[Data entries]
-------------------------

/-- Frames cut and never sent return to the stream, so that frame v + 1 can hold the source-change record. -/
def State.uncut (s : State) (f : Nat) : State :=
  let x := s.flow f
  let fresh := x.frames.filter fun g => g.sent == 0
  match fresh with
  | [] => s
  | g :: _ => (s.updFlow f fun x => { x with
      frames := x.frames.filter fun g => g.sent != 0, tail := (fresh.map TxFrame.words).flatten ++ x.tail }).setSeq f g.seq

/-- A frame that a new source cannot send again: its flow has diverged, the engine does not hold its words, or its 256 transmissions are
used up. -/
def State.notHeld (s : State) (f : Nat) (g : TxFrame) : Bool := s.twin.diverged.contains f || g.words.isEmpty || Nat.ble 256 g.sent

/-- One paired flow at a takeover. -/
def State.takeFlow (s : State) (reason prev f : Nat) : State :=
  let s := s.settleLog f
  let ended := s.rd (Obj.FLOW_STATE f) == 3 && ((s.flow f).tail.isEmpty || (s.flow f).frames.any fun g => g.final && g.sent != 0)
  let s := if ended then s else s.uncut f
  let v1 := s.rd (Obj.FLOW_SEQ_NEXT f)
  let first := (((s.flow f).frames.find? fun g => !s.notHeld f g).map TxFrame.seq).getD v1
  let s := ((s.flow f).frames.filter fun g => s.notHeld f g).foldl (fun s g => s.loseFrame f g) s
  let s := s.updFlow f fun x => { x with
    subst := true, liveAt := s.wall
    frames := x.frames.map fun g => if g.sent = 0 then g else { g with again := true, subst := true, logged := false } }
  let s := s.reRead f
  if ended then s
  else
    let x := s.flow f
    let q := x.boundaryAfter (x.pos - x.tail.length)
    let rec_ := sourceChangeRecord reason 0 prev (s.rd Obj.DEV_ID) first s.tick
    if x.left != 0 && q = x.pos then s.updFlow f fun x => { x with wait := x.wait ++ [rec_] }
    else
      let losses := lossRecords x.lost
      let s := s.updFlow f fun x =>
        let y := ({ x with lost := [] }.upTo q).put s.wall rec_
        { losses.foldl (fun y r => y.put s.wall r) y with first := some v1 }
      let s := s.closeSegment f
      let s := s.updFlow f fun y => y.rejoin x s.wall q
      if (s.flow f).left = 0 then s.flushAll f (s.rd (Obj.FLOW_STATE f) == 3) else s

/-- The rest of the service (R394): the remote sessions go on here; a commit whose snapshot is held is answered; requests outstanding
on the failed engine are dropped. The sequence numbers of the control flows are not mirrored, and free values. -/
def State.takeSessions (s : State) : State :=
  [1, 2, 3, 4, 5, 6, 7].foldl (fun s i =>
    if !(s.ses i).isOpen || !(s.ses i).mirror then s
    else
      let s := s.updSes i fun x => { x with mirror := false, tags := [], inbox := [], rx := [], heard := s.wall }
      let s := (s.updFlow (248 + i) fun _ => { rxNext := Config.freeNat (s.free + 1) % 2 ^ 48 }).wr (Obj.FLOW_SEQ_NEXT (248 + i)) (s.freeN % 2 ^ 48)
      let s := s.used 2
      (s.swaps.filter fun w => w.sess == i && w.cause.isNone && Nat.blt w.req.tag 256).foldl (fun s w =>
        s.respond i w.req.tag Obj.DEV_COMMIT .ok) s) s

/-- The engine carries every flow and session on. -/
def State.takeOver (s : State) (reason : Nat) : State :=
  let prev := if s.rd Obj.TWIN_STATE = 6 then s.rd Obj.DEV_ID else s.rd Obj.TWIN_PEER_ID
  let s := s.wrAll [(Obj.TWIN_STATE, 2), (Obj.TWIN_NOT_READY, 0)]
  let s := ((List.range 249).filter s.flowSends).foldl (fun s f => s.takeFlow reason prev f) s
  let s := (List.range 20).foldl (fun s h => (s.updRing h fun x => { x with subst := true }).side h (sourceChangeRecord reason 0 prev (s.rd Obj.DEV_ID) 0 s.tick)) s
  let s := s.takeSessions
  let s := s.updTwin fun x => { x with
    due := none, guard := none, steps := 0, log := [], diverged := [], entered := [], begun := [], synced := [], unoffered := [] }
  ((s.count Obj.TWIN_TAKEOVERS).event 2 254 0x0801 (s.rd Obj.TWIN_LAST_CAUSE)).showMatch

/-- TAKEOVER (R394). -/
def execTakeover (s : State) : Host.Outcome State Fault Refusal :=
  done s <| match s.twin.due with
    | some reason => s.takeOver reason
    | none => s

/-- SUBST_RETX (R397): the standby sends a frame that the primary no longer holds, with the next TRY; the primary has handed it over. -/
def execSubstRetx (f seq : Nat) (s : State) : Host.Outcome State Fault Refusal :=
  done s <|
    if s.isStandby then
      match (s.flow f).frames.find? fun g => g.seq == seq && !s.notHeld f g with
      | none => s
      | some g =>
        match s.frameMember f g with
        | none => s
        | some p =>
          if s.rd Obj.TWIN_STATE != 5 || Nat.ble 249 f || !s.flowMatched f || !s.portUp p || s.peer p = 0 then s
          else (s.sendFrame p f { g with subst := true }).count Obj.TWIN_SUBST_RETX
    else s.updTwin fun x => { x with subst := x.subst.filter fun e => !(e.1 == f && e.2.seq == seq) }

/-! ## Planned handover and detach (R398 to R400) -/

/-- The standby is ready and the link up. -/
def State.twinReady (s : State) : Bool := s.rd Obj.TWIN_STATE == 3 && s.rd Obj.TWIN_LANES != 0 && s.paired

/-- A write of TWIN_CMD. -/
def State.twinCmd (s : State) (v : Nat) (r : Req) : State :=
  let at_ := s.rd Obj.TWIN_CMD_AT
  match v with
  | 2 =>
    if s.isStandby then s.answer r .denied
    else if !s.isPrimary then s.answer r .busy
    else (s.updTwin fun x => { x with detachAt := some at_ }).answer r .ok
  | 3 =>
    if Nat.blt at_ (s.tick + 10 * tpms) then s.answer r .range
    else if s.rd Obj.TWIN_STATE != 3 then s.answer r .busy
    else (s.planHandover at_ 1).answer r .ok
  | _ => s.answer r .range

-------------------------

PROBLEM REQUIREMENTS
Your answer must be every line from the entries that contains the string "ended", copied as it stands.

EXERCISE OUTPUT
  let ended := s.rd (Obj.FLOW_STATE f) == 3 && ((s.flow f).tail.isEmpty || (s.flow f).frames.any fun g => g.final && g.sent != 0)
  let s := if ended then s else s.uncut f
  if ended then s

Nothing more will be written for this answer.